Less is more — except when it isn’t. My counterexample is a recent quest of mine for a particular kind of double-stick tape I needed for an interior storm window project. Key criteria included width (roughly 5/8″) and type of adhesion (plastic to wood). Web search yielded a bewildering array of choices, from various sources, but no way to filter by my criteria. This isn’t some idle consumer whim. I’m trying to save energy in the most effective way I can. I want to see as many qualifying choices as possible. But I can’t.

In Restructuring expert attention to revive the lost art of personal customer service I described one great soluion to this problem: Kevin, the resident expert at FindTape.com, with whom I discussed SCF-01, DC-4420LB, and eventually settled on 3M-4905.

When there’s a Kevin available, he’ll be my first choice. But there won’t always be a Kevin. The answer in that case is not to artificially constrain my choices. That already happens because web search doesn’t enable me to state my criteria. Instead I want to search more effectively. To do that — as noted by several comments on Barry Schwartz’s TED video — we need to overcome filter failure.

This week’s Innovators show, with Martin Hepp, explores how we can create better filters. It’s a follow-on to an earlier show with Kingsley Idehen on the topics of RDFa, the GoodRelations ontology, and the idea that we can become the masters of our own search indexes.

The conversation mainly revolves around how to express an offer for goods or services by means of RDFa snippets that use the GoodRelations e-commerce vocabulary, that are generated by a form-based tool, and that rely on the web’s venerable traditions of view source and copy/paste.

But the same vocabulary used to describe offers can also express needs. And here Martin makes a really good observation about the current architecture of web search:

You can only search synchronously. You can’t ask a question and say, ‘Work on this for two weeks, improve your results in the background, and then come back with the best answer.’ But think about the potential if we can increase the amount of computational time for returning results. Currently there is only 400 milliseconds, because this is the average patience of web users. But if you can express what you’re looking for, and save it with a name, then the search engine will have two weeks to produce a good list of results.

I was also intrigued by Martin’s comments on intermediaries and affiliates. In his view, a commerce site like Amazon is not the only possible source of filter-enhancing metadata. Affiliates can play too. A travel service, for example, might supply search engines with enhanced views of Amazon relative to certain places and certain areas of expertise.

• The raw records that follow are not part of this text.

/-! ### One index among all -/

/-- A fold over the indices, followed by a fact: `P` holds until the turn of `i`, which makes `Q` of it. Unlike in
`forEach_at`, another turn has to keep a fact only where that fact holds. -/
theorem forEach_turn {n : Nat} (P Q : State → Prop) (f : Fin n → State → State) (s : State) (i : Fin n) (hs : P s)
    (hbefore : ∀ j t, j ≠ i → P t → P (f j t)) (hi : ∀ t, P t → Q (f i t))
    (hbehind : ∀ j t, j ≠ i → Q t → Q (f j t)) : Q (forEach f s) := by
  obtain ⟨before, behind, split⟩ := List.append_of_mem (List.mem_finRange i)
  have distinct := List.nodup_finRange n
  rw [split, List.nodup_middle, List.nodup_cons, List.mem_append, not_or] at distinct
  obtain ⟨⟨hbefore_mem, hbehind_mem⟩, -⟩ := distinct
  have whole : forEach f s = forList f behind (f i (forList f before s)) := by
    rw [forEach_eq_forList, split, forList_append]
    rfl
  have reached : P (forList f before s) := forList_keeps P f before s hs fun j hj t =>
    hbefore j t (ne_of_mem_of_not_mem hj hbefore_mem)
  rw [whole]
  exact forList_keeps Q f behind _ (hi _ reached) fun j hj t => hbehind j t (ne_of_mem_of_not_mem hj hbehind_mem)

/-! ### The turn of one lane -/

section

variable {p : Feed} {k : Nat} {l : LaneId} {s : State}

theorem State.popLane_of_otherFeed (h : s.lanes[l].drain ≠ p) : s.popLane p k l = s := if_neg h

theorem State.popLane_of_feed (h : s.lanes[l].drain = p) :
    s.popLane p k l =
      if s.lanes[l].starves k then
        (((s.setLane l (s.lanes[l].popTimes k).1).probeMeasure p l (s.lanes[l].popTimes k).2).raise
          (.laneStarved l)).probeLeft l
      else (s.setLane l (s.lanes[l].popTimes k).1).probeMeasure p l (s.lanes[l].popTimes k).2 :=
  if_pos h

/-- The turn of a draining lane: its pops, its notice if they starve it, and the probe. -/
theorem State.popLane_frame (h : s.lanes[l].drain = p) :
    s.popLane p k l =
      { s with
        lanes := s.lanes.set l (s.lanes[l].popTimes k).1
        notices := (if s.lanes[l].starves k then s.raise (.laneStarved l) else s).notices
        probe := (s.popLane p k l).probe } := by
  rw [State.popLane_of_feed h]
  split
  · rw [State.probeLeft_frame, State.probeMeasure_frame]
    rfl
  · rw [State.probeMeasure_frame]
    rfl

theorem State.popLane_lanes_same :
    (s.popLane p k l).lanes[l] = if s.lanes[l].drain = p then (s.lanes[l].popTimes k).1 else s.lanes[l] := by
  split
  next h =>
    rw [State.popLane_frame h]
    exact vector_set_same _ _ _
  next h => rw [State.popLane_of_otherFeed h]

theorem State.popLane_lanes_other {n : LaneId} (hn : n ≠ l) : (s.popLane p k l).lanes[n] = s.lanes[n] := by
  by_cases h : s.lanes[l].drain = p
  · rw [State.popLane_frame h]
    exact vector_set_other _ _ hn
  · rw [State.popLane_of_otherFeed h]

theorem State.popLane_notices :
    (s.popLane p k l).notices =
      (if s.lanes[l].drain = p ∧ s.lanes[l].starves k then s.raise (.laneStarved l) else s).notices := by
  by_cases h : s.lanes[l].drain = p
  · rw [State.popLane_frame h]
    simp only [h, true_and]
  · simp only [h, false_and, if_false, State.popLane_of_otherFeed h]

theorem State.popLane_notice_other {n : Notice} (hn : n ≠ .laneStarved l) :
    (s.popLane p k l).notice n = s.notice n := by
  rw [State.notice_congr State.popLane_notices]
  split
  · exact State.notice_raise_other s hn
  · rfl

theorem State.popLane_notice_laneStarved :
    (s.popLane p k l).notice (.laneStarved l) =
      if s.lanes[l].drain = p ∧ s.lanes[l].starves k then (s.notice (.laneStarved l)).raise
      else s.notice (.laneStarved l) := by
  rw [State.notice_congr State.popLane_notices]
  split
  · exact State.notice_raise_same s _
  · rfl

/-- The pops of a lane without an open window leave the probe. -/
theorem State.popLane_probe_of_noWindow (h : ∀ f w, s.probe.run ≠ .measuring l f w) :
    (s.popLane p k l).probe = s.probe := by
  by_cases drains : s.lanes[l].drain = p
  · rw [State.popLane_of_feed drains, State.probeMeasure_of_noWindow _ (by exact h p)]
    split
    · rw [State.probeLeft_of_noWindow (by exact h)]
      rfl
    · rfl
  · rw [State.popLane_of_otherFeed drains]

end

/-- What `k` pops of a draining lane `x` on a line of feed `p` make of the working record of a window of feed `f` open on
it (R146). -/
def ProbeWork.popped (p : Feed) (k : Nat) (f : Feed) (x : Lane) (w : ProbeWork) : ProbeWork :=
  let v := if f = p then (x.popTimes k).2.foldl ProbeWork.measure w else w
  if x.starves k then { v with running := false } else v

/-- On a line of another feed than the window's, only the running flag can change. -/
theorem ProbeWork.popped_otherFeed {p f : Feed} (h : f ≠ p) (k : Nat) (x : Lane) (w : ProbeWork) :
    w.popped p k f x = if x.starves k then { w with running := false } else w := by
  simp only [ProbeWork.popped, if_neg h]

theorem ProbeWork.popped_sameFeed (p : Feed) (k : Nat) (x : Lane) {w : ProbeWork} (hleft : w.overLeft ≤ 255)
    (hright : w.overRight ≤ 255) :
    w.popped p k p x =
      { peakLeft := max w.peakLeft (peakOf ((x.popTimes k).2.map SampleSet.left))
        peakRight := max w.peakRight (peakOf ((x.popTimes k).2.map SampleSet.right))
        overLeft := min 255 (w.overLeft + oversOf ((x.popTimes k).2.map SampleSet.left))
        overRight := min 255 (w.overRight + oversOf ((x.popTimes k).2.map SampleSet.right))
        running := w.running && !x.starves k } := by
  rw [ProbeWork.popped, if_pos rfl, ProbeWork.foldl_measure _ hleft hright]
  cases x.starves k <;> simp

theorem State.popLane_probe_of_window {p f : Feed} {k : Nat} {l : LaneId} {w : ProbeWork} {s : State}
    (drains : s.lanes[l].drain = p) (h : s.probe.run = .measuring l f w) :
    (s.popLane p k l).probe = { s.probe with run := .measuring l f (w.popped p k f s.lanes[l]) } := by
  have measured : ((s.setLane l (s.lanes[l].popTimes k).1).probeMeasure p l (s.lanes[l].popTimes k).2).probe =
      { s.probe with
        run := .measuring l f (if f = p then (s.lanes[l].popTimes k).2.foldl ProbeWork.measure w else w) } := by
    by_cases hf : f = p
    · subst hf
      rw [State.probeMeasure_of_window _ (by exact h), if_pos rfl]
      rfl
    · have noWindow : ∀ v, s.probe.run ≠ .measuring l p v := fun v e => by
        obtain ⟨-, sameFeed, -⟩ := ProbeRun.measuring.inj (h.symm.trans e)
        exact hf sameFeed
      rw [State.probeMeasure_of_noWindow _ (by exact noWindow), if_neg hf, ← h]
      rfl
  rw [State.popLane_of_feed drains, ProbeWork.popped]
  split
  · rw [State.probeLeft_of_window (by rw [State.raise_probe, measured]), State.setProbe_probe, State.raise_probe,
      measured]
  · exact measured

/-! ### The line -/

section

variable (p : Feed) (k : Nat) (s : State)

theorem State.popFeed_lanes (l : LaneId) :
    (s.popFeed p k).lanes[l] = if s.lanes[l].drain = p then (s.lanes[l].popTimes k).1 else s.lanes[l] :=
  forEach_at (fun t => t.lanes[l]) (fun _ => ()) (fun j t => t.popLane p k j) s l _
    (fun _ _ hj => State.popLane_lanes_other hj.symm) (fun _ _ => rfl)
    fun t _ ht => by rw [State.popLane_lanes_same, ht]

theorem State.popFeed_notice_laneStarved (l : LaneId) :
    (s.popFeed p k).notice (.laneStarved l) =
      if s.lanes[l].drain = p ∧ s.lanes[l].starves k then (s.notice (.laneStarved l)).raise
      else s.notice (.laneStarved l) := by
  have line := forEach_at (fun t => (t.lanes[l], t.notice (.laneStarved l))) (fun _ => ())
    (fun j t => t.popLane p k j) s l ((s.popLane p k l).lanes[l], (s.popLane p k l).notice (.laneStarved l))
    (fun j t hj => by
      have hn : Notice.laneStarved l ≠ .laneStarved j := fun e => hj (Notice.laneStarved.inj e).symm
      rw [State.popLane_lanes_other hj.symm, State.popLane_notice_other hn])
    (fun _ _ => rfl)
    fun t _ ht => by
      obtain ⟨hlane, hnotice⟩ := Prod.mk.inj ht
      rw [State.popLane_lanes_same, State.popLane_lanes_same, State.popLane_notice_laneStarved,
        State.popLane_notice_laneStarved, hlane, hnotice]
  exact (Prod.mk.inj line).2.trans State.popLane_notice_laneStarved

theorem State.popFeed_probe_of_noWindow {s : State} (h : ∀ l f w, s.probe.run ≠ .measuring l f w) :
    (s.popFeed p k).probe = s.probe :=
  forEach_keeps (fun t => t.probe = s.probe) _ s rfl fun l t ht =>
    (State.popLane_probe_of_noWindow (by rw [ht]; exact h l)).trans ht

/-- A window on a lane that does not drain to the line's feed stands; one on a draining lane has seen its pops. -/
theorem State.popFeed_probe_of_window {s : State} {l : LaneId} {f : Feed} {w : ProbeWork}
    (h : s.probe.run = .measuring l f w) :
    (s.popFeed p k).probe =
      { s.probe with run := .measuring l f (if s.lanes[l].drain = p then w.popped p k f s.lanes[l] else w) } := by
  have others : ∀ (j : LaneId) (t : State) (v : ProbeWork), j ≠ l → t.probe.run = .measuring l f v →
      (t.popLane p k j).probe = t.probe := fun j t v hj run =>
    State.popLane_probe_of_noWindow fun g u e => hj (ProbeRun.measuring.inj (run.symm.trans e)).1.symm
  refine forEach_turn (fun t => t.lanes[l] = s.lanes[l] ∧ t.probe = s.probe) (fun t => t.probe = _) _ s l ⟨rfl, rfl⟩
    (fun j t hj ⟨hlane, hprobe⟩ => ?before) (fun t ⟨hlane, hprobe⟩ => ?own) (fun j t hj hprobe => ?behind)
  case before =>
    exact ⟨(State.popLane_lanes_other hj.symm).trans hlane,
      (others j t w hj (by rw [hprobe, h])).trans hprobe⟩
  case own =>
    split
    next drains =>
      rw [State.popLane_probe_of_window (by rw [hlane, drains]) (by rw [hprobe, h]), hlane, hprobe]
    next away =>
      rw [State.popLane_of_otherFeed (by rw [hlane]; exact away), hprobe, ← h]
  case behind =>
    exact (others j t _ hj (by rw [hprobe])).trans hprobe

theorem State.popFeed_probe_results : (s.popFeed p k).probe.results = s.probe.results := by
  by_cases window : ∃ l f w, s.probe.run = .measuring l f w
  · obtain ⟨l, f, w, run⟩ := window
    rw [State.popFeed_probe_of_window p k run]
  · rw [State.popFeed_probe_of_noWindow p k fun l f w run => window ⟨l, f, w, run⟩]

/-- A line that measures nothing can still starve the lane of a window of another feed, whose running flag becomes no. -/
theorem State.popFeed_run_of_notMeasured {s : State}
    (h : ∀ (n : LaneId) (w : ProbeWork), s.probe.run = .measuring n p w → s.lanes[n].drain ≠ p) :
    (s.popFeed p k).probe.run = s.probe.run ∨
      ∃ (n : LaneId) (f : Feed) (w : ProbeWork), s.probe.run = .measuring n f w ∧
        (s.popFeed p k).probe.run = .measuring n f { w with running := false } := by
  by_cases window : ∃ l f w, s.probe.run = .measuring l f w
  · obtain ⟨l, f, w, run⟩ := window
    rw [State.popFeed_probe_of_window p k run]
    split
    next drains =>
      have otherFeed : f ≠ p := fun hf => h l w (hf ▸ run) drains
      rw [ProbeWork.popped_otherFeed otherFeed]
      split
      · exact .inr ⟨l, f, w, run, rfl⟩
      · exact .inl run.symm
    next => exact .inl run.symm
  · rw [State.popFeed_probe_of_noWindow p k fun l f w run => window ⟨l, f, w, run⟩]
    exact .inl rfl

end

/-- Settles O49: the pops of one lane in closed form, and the line lane by lane, each lane's turn alone touching its
record, its notice and its window. -/
theorem linePopsEveryDrainingLane : Obligations.LinePopsEveryDrainingLane := by
  unfold Obligations.LinePopsEveryDrainingLane
  refine ⟨fun x k => ⟨Lane.popTimes_of_not_running k, Lane.popTimes_of_fill, Lane.popTimes_of_starves⟩,
    fun s p k l => ⟨s.popFeed_lanes p k l, fun drains running short => ?starved, fun h => ?notStarved, ?measured,
      State.popFeed_run_of_notMeasured p k, s.popFeed_probe_results p k⟩⟩
  case starved =>
    have starves : s.lanes[l].starves k = true := (Lane.starves_iff k _).mpr ⟨running, short⟩
    rw [State.popFeed_notice_laneStarved, if_pos ⟨drains, starves⟩, NoticeRecord.raise]
  case notStarved =>
    rw [State.popFeed_notice_laneStarved, if_neg]
    rintro ⟨drains, starves⟩
    obtain ⟨running, short⟩ := (Lane.starves_iff k _).mp starves
    rcases h with away | stopped | fill
    · exact away drains
    · exact stopped running
    · exact Nat.not_lt.mpr fill short
  case measured =>
    intro w v sets peak overs run drains hsets hpeak hovers hleft hright hv
    subst hsets hpeak hovers hv
    rw [State.popFeed_probe_of_window p k run, if_pos drains, ProbeWork.popped_sameFeed p k _ hleft hright]
    rfl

The paradox of choice is real, and in many cases we may indeed be happier with less. But when we really need or want more options, we shouldn’t have to prematurely foreclose them. Search could be far more effective, and an approach like the one Martin envisions is the way to make it so.

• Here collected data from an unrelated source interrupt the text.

-- ==== Sys2Proof/Certificates/Slice0/Obligations.lean ====
section
/-! DEFINITION. Certificates/Slice0/Obligations.lean: the statements about the part. `Leaves expected t` says that `t` is
the expected state apart from what the event posts and sends; `Runs` adds the reply to a command. Both stand in
Safety.lean, with the invariants. -/

open Sys2Proof Sys2Proof.Machine

/-! ## The queue of commands and the time -/

/-- A step takes the command at the front of the queue: it is that command's meaning on the state with the rest. The queue
is the model's own (notes/assumptions/9.md). -/
def Obligations.StepTakesTheFrontCommand : Prop :=
  ∀ (c : Instr) (rest : List Instr) (s : State),
    step { s with pending := c :: rest } = exec c { s with pending := rest }

/-- With no command waiting, a step passes one unit of time (the model's choice, notes/assumptions/6.md): every line and
supply-good input is sampled, what the samples find and every timer that is reached joins the queue, in an order
that is free but for the two changes of one point, which keep the order of their change times (R7), and nothing else
changes. At reset the first samples are those of time 0. -/
def Obligations.IdleStepPassesOneUnitOfTime : Prop :=
  ∀ s : State, s.pending = [] →
    let u : State := { s with now := if s.sampleDue then s.now else s.now + 1 }
    ∃ found k, found.Perm (sampleFindings u ++ expiries u).flatten ∧
      (∀ l ∈ sampleFindings u ++ expiries u, l.Sublist found) ∧
      (∀ p, ∀ l ∈ pointFindings u.now p ((u.point p).lineA.found u.now (u.point p).params.filter)
          ((u.point p).lineB.found u.now (u.point p).params.filter), l ∈ sampleFindings u) ∧
      (∀ g, (u.group g).accepts = true → [.supplyGoodChange g] ∈ sampleFindings u) ∧
      step s = .next { u with
        points := s.points.map (fun pt =>
          { pt with lineA := pt.lineA.sampled u.now, lineB := pt.lineB.sampled u.now })
        groups := s.groups.map Group.sampled
        sampleDue := false, pending := found, choices := k
        writeLapsed := timerReached u.now (s.device.store.map StoreProgress.timer) }

/-- One sample of a line (R2, R3, R5), the filter length in force being `filter`: the four rows of the comparison with the
accepted level. In the fourth row the model leaves the change of the accepted level, and the run length that returns to
0 with it, to the ACCEPTED_CHANGE that the sample finds: its own choice (notes/assumptions/6.md); until that command the
run goes on. What the samples of a point's two lines find is one change of both when the change times are equal, and
otherwise the earlier change first (R7). One sample of a supply-good input (R146): the tenth differing sample in a row
is accepted, by the SUPPLY_GOOD_CHANGE it finds. -/
def Obligations.SampleActsByTheRunLengthTable : Prop :=
  (∀ (now : Time) (filter : Nat) (l : Line),
    (l.pinLow = l.accepted → l.run = 0 →
      l.sampled now = { l with raw := l.pinLow } ∧ l.found now filter = .nothing) ∧
    (l.pinLow = l.accepted → 1 ≤ l.run →
      l.sampled now = { l with raw := l.pinLow, run := 0 } ∧
      l.found now filter = if 2 ≤ l.run then .glitch l.runStart l.run else .nothing) ∧
    (l.pinLow ≠ l.accepted →
      l.sampled now =
        { l with raw := l.pinLow, run := l.run + 1, runStart := if l.run = 0 then now else l.runStart } ∧
      (l.run + 1 < filter → l.found now filter = .nothing) ∧
      (filter ≤ l.run + 1 → l.found now filter = .accepted (if l.run = 0 then now else l.runStart)))) ∧
  (∀ (now ta tb : Time) (p : PointId),
    (ta = tb → pointFindings now p (.accepted ta) (.accepted tb) = [[.acceptedChange p .both ta]]) ∧
    ((now - tb).toNat < (now - ta).toNat →
      pointFindings now p (.accepted ta) (.accepted tb) = [[.acceptedChange p .a ta, .acceptedChange p .b tb]]) ∧
    ((now - ta).toNat < (now - tb).toNat →
      pointFindings now p (.accepted ta) (.accepted tb) = [[.acceptedChange p .b tb, .acceptedChange p .a ta]])) ∧
  (∀ (now : Time) (p : PointId) (a b : Found),
    (∀ ta tb, ¬(a = .accepted ta ∧ b = .accepted tb)) →
    let found (x : Sys) (f : Found) : List Instr :=
      match f with
      | .nothing => []
      | .accepted t => [.acceptedChange p x.lines t]
      | .glitch start length => [.glitch p x start (BitVec.ofNat 8 length)]
    pointFindings now p a b = [found .a a, found .b b]) ∧
  (∀ g : Group,
    (g.pinHigh = g.good → g.sampled = { g with run := 0 } ∧ g.accepts = false) ∧
    (g.pinHigh ≠ g.good → g.sampled = { g with run := g.run + 1 } ∧ (g.accepts = true ↔ 10 ≤ g.run + 1)))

Ever since Peter Wayner introduced me to the idea of a translucent database I’ve been thinking about the implications of this powerful idea. In a nutshell, the data in a translucent database service is opaque to the operator of the service, and visible only to sets of users who establish trust relationships. My 2002 review of Peter’s book summarizes his babysitter example:

Imagine a web service that enables parents to find available babysitters. A compromise would disastrously reveal vulnerable households where parents are absent and teenage girls are present. Translucency, in this case, means encrypting sensitive data (identities of parents, identities and schedules of babysitters) so that it is hidden even from the database itself, while yet enabling the two parties (parents, babysitters) to rendezvous.

Fast forwarding to 2009, here’s a current headline from InfoWorld: Microsoft adds access controls for SQL Azure online database. The article doesn’t say so, but this is database translucency in action.

The 2009 version of the babysitter example appears at 37:45 in this PDC session, where Dave Campbell and Rahul Auradkur discuss, and also show, a translucent pharmaceutical reagent marketplace. Dave Campbell spells out the scenario:

Pharma companies see reagents as being pre-competitive. They don’t compete at that level, and they’re willing to sell these reagents to one another, as long nobody can see what’s being bought and sold. That’s the controlled trust we need to set up.

The trick is accomplished by means of encryption and careful separation of concerns. Access policies are isolated from data storage, capable of federation, and auditable by trusted intermediaries.

This is exciting new territory. Historically, we’ve always assumed that the operator of an online information system has complete access to the data in that service. Translucency turns that assumption on its head, and leads to entirely new service design patterns. To implement those patterns requires more than just a database in the cloud. You also need a coordinated suite of supporting services for identity, access control, auditing, and more. Azure, as it becomes one provider of such services, will help make translucency a practical reality.

Back in 2007 I talked with Pablo Castro about Astoria, which I described as a way of making data readable and writeable by means of a RESTful interface. The technology has continued to move forward, and I’m now a heavy user of one of its implementations: the Azure table store. Yesterday at PDC we announced the proposed standardization of this approach as OData, which InfoQ nicely summarizes here.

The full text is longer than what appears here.